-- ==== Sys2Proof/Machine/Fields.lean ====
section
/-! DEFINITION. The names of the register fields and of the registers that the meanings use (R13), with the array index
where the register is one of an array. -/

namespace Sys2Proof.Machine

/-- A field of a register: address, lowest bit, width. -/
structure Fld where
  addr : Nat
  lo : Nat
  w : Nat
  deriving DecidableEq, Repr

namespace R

____________________

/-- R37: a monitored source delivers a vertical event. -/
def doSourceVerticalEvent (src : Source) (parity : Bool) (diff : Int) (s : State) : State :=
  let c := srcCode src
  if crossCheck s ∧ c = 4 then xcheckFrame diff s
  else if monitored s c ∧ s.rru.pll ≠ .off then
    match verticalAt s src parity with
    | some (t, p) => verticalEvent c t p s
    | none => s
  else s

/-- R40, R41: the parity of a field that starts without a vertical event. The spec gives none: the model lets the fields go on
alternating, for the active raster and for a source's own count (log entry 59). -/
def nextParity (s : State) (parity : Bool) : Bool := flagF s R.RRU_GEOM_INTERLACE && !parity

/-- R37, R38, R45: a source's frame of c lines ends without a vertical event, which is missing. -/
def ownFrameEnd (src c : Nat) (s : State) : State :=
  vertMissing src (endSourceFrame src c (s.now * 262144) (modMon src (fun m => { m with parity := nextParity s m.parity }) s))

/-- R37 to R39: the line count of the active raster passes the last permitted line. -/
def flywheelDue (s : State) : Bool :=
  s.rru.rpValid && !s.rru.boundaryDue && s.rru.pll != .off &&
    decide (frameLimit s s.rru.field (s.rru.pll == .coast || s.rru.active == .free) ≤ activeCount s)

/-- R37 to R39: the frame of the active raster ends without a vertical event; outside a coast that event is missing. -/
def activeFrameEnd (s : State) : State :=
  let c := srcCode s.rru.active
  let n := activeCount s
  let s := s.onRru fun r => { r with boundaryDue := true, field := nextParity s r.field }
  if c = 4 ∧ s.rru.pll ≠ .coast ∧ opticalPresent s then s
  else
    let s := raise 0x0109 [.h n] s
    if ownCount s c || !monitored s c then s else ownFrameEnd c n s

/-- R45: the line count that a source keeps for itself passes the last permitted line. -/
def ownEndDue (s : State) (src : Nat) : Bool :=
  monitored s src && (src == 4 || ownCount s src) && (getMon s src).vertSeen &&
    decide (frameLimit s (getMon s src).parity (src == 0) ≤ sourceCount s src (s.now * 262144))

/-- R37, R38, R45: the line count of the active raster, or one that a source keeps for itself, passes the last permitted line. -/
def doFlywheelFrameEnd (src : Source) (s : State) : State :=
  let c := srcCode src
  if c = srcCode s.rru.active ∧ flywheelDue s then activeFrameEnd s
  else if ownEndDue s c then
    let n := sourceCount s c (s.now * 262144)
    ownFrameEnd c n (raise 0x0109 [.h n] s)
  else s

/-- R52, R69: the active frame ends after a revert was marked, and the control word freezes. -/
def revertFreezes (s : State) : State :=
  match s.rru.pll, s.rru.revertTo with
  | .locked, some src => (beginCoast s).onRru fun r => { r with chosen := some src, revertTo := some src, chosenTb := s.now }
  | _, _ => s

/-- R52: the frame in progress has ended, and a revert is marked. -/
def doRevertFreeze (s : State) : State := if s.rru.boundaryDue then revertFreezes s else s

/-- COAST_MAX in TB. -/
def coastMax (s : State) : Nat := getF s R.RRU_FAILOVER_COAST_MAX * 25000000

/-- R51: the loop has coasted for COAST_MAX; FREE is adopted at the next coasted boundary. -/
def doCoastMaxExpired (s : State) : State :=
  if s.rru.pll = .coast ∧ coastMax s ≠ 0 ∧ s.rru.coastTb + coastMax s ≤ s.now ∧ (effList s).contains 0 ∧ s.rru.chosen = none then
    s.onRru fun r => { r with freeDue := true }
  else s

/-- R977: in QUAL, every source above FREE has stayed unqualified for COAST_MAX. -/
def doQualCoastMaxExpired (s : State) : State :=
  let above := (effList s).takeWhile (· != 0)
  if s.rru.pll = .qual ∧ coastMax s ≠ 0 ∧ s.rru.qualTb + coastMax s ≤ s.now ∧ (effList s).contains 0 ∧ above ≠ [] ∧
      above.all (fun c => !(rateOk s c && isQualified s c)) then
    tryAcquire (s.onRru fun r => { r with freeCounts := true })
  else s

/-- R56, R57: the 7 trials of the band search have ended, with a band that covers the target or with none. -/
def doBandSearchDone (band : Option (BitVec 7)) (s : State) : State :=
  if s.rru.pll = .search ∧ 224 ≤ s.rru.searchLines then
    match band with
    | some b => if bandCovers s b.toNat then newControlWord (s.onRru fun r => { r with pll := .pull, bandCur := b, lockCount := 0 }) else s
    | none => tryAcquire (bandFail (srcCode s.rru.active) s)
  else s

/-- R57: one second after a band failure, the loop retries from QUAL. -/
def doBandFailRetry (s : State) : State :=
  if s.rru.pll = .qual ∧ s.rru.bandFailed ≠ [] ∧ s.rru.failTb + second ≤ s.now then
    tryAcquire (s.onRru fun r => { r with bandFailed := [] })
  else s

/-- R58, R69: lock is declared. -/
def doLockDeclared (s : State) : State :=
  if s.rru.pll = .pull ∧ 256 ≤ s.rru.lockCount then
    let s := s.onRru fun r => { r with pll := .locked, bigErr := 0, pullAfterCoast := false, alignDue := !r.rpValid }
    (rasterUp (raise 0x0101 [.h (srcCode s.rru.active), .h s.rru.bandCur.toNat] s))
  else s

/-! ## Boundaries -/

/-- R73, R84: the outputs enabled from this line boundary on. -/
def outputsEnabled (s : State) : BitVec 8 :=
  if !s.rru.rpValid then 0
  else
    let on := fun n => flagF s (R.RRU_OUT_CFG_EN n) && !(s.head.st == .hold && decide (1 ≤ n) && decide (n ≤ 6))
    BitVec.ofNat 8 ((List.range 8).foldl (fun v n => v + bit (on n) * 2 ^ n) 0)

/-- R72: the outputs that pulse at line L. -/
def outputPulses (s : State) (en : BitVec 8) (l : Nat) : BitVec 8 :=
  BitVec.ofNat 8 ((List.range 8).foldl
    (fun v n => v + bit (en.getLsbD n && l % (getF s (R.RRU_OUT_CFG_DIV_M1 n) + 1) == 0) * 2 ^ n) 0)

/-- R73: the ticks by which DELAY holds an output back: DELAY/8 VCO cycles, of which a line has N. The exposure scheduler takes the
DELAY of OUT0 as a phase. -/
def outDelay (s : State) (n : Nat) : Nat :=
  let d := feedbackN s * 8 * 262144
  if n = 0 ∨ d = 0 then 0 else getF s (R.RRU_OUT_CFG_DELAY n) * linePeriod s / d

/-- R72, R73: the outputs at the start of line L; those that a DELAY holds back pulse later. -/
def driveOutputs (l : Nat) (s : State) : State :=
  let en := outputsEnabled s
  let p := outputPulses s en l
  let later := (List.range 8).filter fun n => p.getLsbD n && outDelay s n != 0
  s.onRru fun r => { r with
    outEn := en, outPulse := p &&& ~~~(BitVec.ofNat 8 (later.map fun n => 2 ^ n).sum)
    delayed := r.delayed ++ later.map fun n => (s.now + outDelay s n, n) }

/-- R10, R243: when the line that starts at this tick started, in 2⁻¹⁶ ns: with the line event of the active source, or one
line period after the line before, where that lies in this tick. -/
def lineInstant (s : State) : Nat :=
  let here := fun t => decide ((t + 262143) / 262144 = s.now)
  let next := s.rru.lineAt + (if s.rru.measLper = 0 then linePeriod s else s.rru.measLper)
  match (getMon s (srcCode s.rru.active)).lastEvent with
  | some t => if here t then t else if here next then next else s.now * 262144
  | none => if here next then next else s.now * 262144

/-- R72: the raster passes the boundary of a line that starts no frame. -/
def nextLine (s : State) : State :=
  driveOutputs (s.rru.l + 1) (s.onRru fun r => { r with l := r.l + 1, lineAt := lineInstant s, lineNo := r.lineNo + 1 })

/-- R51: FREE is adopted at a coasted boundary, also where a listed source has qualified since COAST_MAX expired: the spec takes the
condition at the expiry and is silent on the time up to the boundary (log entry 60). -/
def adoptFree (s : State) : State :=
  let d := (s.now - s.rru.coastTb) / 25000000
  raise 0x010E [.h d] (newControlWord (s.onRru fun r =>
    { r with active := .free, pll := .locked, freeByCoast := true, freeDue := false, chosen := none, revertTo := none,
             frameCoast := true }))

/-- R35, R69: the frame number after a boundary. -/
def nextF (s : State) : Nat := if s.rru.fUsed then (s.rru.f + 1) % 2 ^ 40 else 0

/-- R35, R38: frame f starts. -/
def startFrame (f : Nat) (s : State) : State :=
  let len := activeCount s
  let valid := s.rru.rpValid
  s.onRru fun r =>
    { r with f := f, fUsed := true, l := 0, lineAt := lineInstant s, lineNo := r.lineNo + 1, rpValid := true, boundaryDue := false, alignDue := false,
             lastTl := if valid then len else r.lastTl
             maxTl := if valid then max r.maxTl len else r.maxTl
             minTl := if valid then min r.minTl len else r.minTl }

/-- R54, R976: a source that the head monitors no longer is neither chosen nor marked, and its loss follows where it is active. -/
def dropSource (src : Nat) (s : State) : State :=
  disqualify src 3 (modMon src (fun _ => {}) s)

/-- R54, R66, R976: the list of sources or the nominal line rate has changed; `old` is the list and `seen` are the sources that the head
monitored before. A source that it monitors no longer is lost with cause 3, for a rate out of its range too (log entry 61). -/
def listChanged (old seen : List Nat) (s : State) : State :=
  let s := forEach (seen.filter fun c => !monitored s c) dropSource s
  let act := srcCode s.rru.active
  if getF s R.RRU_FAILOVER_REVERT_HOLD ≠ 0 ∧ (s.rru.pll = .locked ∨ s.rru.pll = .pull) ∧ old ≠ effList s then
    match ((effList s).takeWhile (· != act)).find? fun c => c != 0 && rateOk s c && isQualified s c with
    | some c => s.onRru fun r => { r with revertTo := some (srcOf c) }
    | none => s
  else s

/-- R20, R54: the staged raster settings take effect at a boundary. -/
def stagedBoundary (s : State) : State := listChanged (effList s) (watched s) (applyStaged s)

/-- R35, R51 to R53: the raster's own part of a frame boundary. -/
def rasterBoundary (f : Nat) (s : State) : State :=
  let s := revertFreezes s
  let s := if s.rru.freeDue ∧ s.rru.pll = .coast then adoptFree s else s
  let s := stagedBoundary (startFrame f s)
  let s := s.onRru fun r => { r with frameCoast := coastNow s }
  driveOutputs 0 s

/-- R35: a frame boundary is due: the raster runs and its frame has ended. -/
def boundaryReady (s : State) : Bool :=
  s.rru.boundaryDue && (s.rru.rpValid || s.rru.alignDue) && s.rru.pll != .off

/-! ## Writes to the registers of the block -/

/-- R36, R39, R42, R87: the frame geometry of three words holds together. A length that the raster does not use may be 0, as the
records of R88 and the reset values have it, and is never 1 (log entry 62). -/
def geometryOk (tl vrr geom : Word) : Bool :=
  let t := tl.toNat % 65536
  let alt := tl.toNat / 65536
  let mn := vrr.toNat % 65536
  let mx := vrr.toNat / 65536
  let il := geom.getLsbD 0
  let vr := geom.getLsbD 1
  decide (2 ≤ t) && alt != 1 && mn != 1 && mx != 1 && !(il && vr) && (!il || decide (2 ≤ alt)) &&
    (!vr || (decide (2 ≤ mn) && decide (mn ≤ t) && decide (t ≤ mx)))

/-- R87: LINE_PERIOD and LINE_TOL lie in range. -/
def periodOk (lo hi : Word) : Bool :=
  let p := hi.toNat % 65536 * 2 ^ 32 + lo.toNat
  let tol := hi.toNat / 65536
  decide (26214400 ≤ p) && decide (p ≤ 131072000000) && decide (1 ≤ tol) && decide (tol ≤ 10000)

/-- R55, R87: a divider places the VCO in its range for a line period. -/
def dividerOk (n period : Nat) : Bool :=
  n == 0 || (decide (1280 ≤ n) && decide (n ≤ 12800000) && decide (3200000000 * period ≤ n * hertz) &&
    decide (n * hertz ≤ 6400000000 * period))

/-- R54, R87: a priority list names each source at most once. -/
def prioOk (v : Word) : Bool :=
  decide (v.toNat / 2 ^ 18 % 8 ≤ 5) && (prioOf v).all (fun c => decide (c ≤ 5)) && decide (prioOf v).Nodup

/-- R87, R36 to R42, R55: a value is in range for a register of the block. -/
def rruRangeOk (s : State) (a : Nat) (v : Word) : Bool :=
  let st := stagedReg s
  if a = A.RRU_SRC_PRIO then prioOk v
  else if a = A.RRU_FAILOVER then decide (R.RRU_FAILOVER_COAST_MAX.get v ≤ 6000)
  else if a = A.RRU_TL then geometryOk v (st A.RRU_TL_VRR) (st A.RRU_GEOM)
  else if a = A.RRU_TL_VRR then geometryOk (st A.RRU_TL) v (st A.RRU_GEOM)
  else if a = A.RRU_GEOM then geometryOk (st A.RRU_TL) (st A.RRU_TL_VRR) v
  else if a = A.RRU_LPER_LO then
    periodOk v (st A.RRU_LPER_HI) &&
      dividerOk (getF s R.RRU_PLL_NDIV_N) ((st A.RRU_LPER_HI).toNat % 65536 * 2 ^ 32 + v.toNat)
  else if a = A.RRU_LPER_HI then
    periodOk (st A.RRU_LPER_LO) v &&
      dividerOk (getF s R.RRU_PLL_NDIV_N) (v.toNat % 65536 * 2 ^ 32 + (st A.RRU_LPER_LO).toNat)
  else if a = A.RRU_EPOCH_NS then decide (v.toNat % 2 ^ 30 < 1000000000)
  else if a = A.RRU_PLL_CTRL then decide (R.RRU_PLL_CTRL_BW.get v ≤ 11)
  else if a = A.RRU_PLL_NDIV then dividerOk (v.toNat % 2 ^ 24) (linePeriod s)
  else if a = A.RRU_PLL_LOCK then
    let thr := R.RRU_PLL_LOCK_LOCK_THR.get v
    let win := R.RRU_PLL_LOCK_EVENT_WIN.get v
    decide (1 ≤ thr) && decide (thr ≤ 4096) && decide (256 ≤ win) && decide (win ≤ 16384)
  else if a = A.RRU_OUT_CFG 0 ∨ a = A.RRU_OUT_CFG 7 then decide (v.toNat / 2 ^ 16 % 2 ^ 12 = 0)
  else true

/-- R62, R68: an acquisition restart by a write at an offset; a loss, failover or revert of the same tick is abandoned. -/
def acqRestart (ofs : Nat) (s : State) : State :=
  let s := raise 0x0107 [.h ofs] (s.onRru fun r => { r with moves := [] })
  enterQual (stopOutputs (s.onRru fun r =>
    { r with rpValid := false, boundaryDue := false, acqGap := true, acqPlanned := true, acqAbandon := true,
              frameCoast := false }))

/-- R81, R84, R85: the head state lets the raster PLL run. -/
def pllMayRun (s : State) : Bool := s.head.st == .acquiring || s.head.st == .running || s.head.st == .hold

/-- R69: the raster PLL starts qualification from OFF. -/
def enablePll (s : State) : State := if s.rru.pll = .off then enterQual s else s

____________________

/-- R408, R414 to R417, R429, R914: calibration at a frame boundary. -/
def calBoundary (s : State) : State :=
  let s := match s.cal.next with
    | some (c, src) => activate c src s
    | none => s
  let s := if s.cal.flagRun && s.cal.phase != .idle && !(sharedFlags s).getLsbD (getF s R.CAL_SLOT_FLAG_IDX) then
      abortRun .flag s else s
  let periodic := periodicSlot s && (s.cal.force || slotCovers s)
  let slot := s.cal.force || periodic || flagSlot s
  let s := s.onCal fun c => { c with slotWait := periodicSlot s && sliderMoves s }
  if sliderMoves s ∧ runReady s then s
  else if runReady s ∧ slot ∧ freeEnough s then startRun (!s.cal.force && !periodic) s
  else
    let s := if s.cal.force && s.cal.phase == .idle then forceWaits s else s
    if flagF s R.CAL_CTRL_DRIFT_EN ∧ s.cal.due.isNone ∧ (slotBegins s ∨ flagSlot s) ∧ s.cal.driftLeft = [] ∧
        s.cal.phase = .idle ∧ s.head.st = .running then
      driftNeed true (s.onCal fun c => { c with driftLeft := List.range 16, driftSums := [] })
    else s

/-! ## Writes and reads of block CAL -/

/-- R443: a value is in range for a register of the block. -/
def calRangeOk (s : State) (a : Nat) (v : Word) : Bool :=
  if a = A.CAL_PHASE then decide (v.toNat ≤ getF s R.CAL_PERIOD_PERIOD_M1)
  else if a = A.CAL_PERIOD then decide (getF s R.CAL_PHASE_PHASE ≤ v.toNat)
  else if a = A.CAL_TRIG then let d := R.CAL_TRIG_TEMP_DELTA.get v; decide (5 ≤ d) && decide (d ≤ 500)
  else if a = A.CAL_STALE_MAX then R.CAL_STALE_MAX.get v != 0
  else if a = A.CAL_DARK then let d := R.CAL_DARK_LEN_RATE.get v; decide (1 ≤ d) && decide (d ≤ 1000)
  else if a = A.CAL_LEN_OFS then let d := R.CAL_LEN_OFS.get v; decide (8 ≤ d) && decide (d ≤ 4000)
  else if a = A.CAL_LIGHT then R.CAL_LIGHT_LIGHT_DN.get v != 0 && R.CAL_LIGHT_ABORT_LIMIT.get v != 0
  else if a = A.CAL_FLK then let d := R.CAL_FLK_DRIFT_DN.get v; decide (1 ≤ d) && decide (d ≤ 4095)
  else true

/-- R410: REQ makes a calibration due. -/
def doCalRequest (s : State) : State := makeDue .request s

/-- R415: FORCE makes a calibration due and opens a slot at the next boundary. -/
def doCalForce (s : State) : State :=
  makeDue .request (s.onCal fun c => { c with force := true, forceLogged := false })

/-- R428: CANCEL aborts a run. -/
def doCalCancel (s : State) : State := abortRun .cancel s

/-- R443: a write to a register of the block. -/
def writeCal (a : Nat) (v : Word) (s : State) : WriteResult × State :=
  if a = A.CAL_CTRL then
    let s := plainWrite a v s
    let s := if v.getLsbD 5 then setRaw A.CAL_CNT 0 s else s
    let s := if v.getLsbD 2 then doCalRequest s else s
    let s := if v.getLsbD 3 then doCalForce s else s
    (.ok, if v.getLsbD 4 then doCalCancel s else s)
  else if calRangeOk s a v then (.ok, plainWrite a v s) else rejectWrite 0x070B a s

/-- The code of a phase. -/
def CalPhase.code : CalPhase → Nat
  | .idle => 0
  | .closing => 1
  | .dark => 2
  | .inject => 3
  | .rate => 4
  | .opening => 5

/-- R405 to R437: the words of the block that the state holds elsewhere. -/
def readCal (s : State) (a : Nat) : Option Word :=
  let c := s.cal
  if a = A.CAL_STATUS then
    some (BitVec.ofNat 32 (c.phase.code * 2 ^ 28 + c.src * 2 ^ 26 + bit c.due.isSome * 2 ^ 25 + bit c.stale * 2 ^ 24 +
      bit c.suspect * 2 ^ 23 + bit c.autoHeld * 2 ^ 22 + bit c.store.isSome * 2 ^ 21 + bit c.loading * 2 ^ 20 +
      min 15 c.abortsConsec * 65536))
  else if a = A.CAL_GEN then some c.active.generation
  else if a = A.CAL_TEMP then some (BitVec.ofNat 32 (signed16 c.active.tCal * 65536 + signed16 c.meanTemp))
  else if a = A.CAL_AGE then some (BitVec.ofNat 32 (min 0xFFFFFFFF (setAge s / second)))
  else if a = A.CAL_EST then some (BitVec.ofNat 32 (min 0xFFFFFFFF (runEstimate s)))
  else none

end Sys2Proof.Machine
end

____________________

# WHAT YOU HAVE TO DO
Each line in the listing above that contains "activeCount" should be copied.

# ANSWER SECTION
    decide (frameLimit s s.rru.field (s.rru.pll == .coast || s.rru.active == .free) ≤ activeCount s)
  let n := activeCount s
  let len := activeCount s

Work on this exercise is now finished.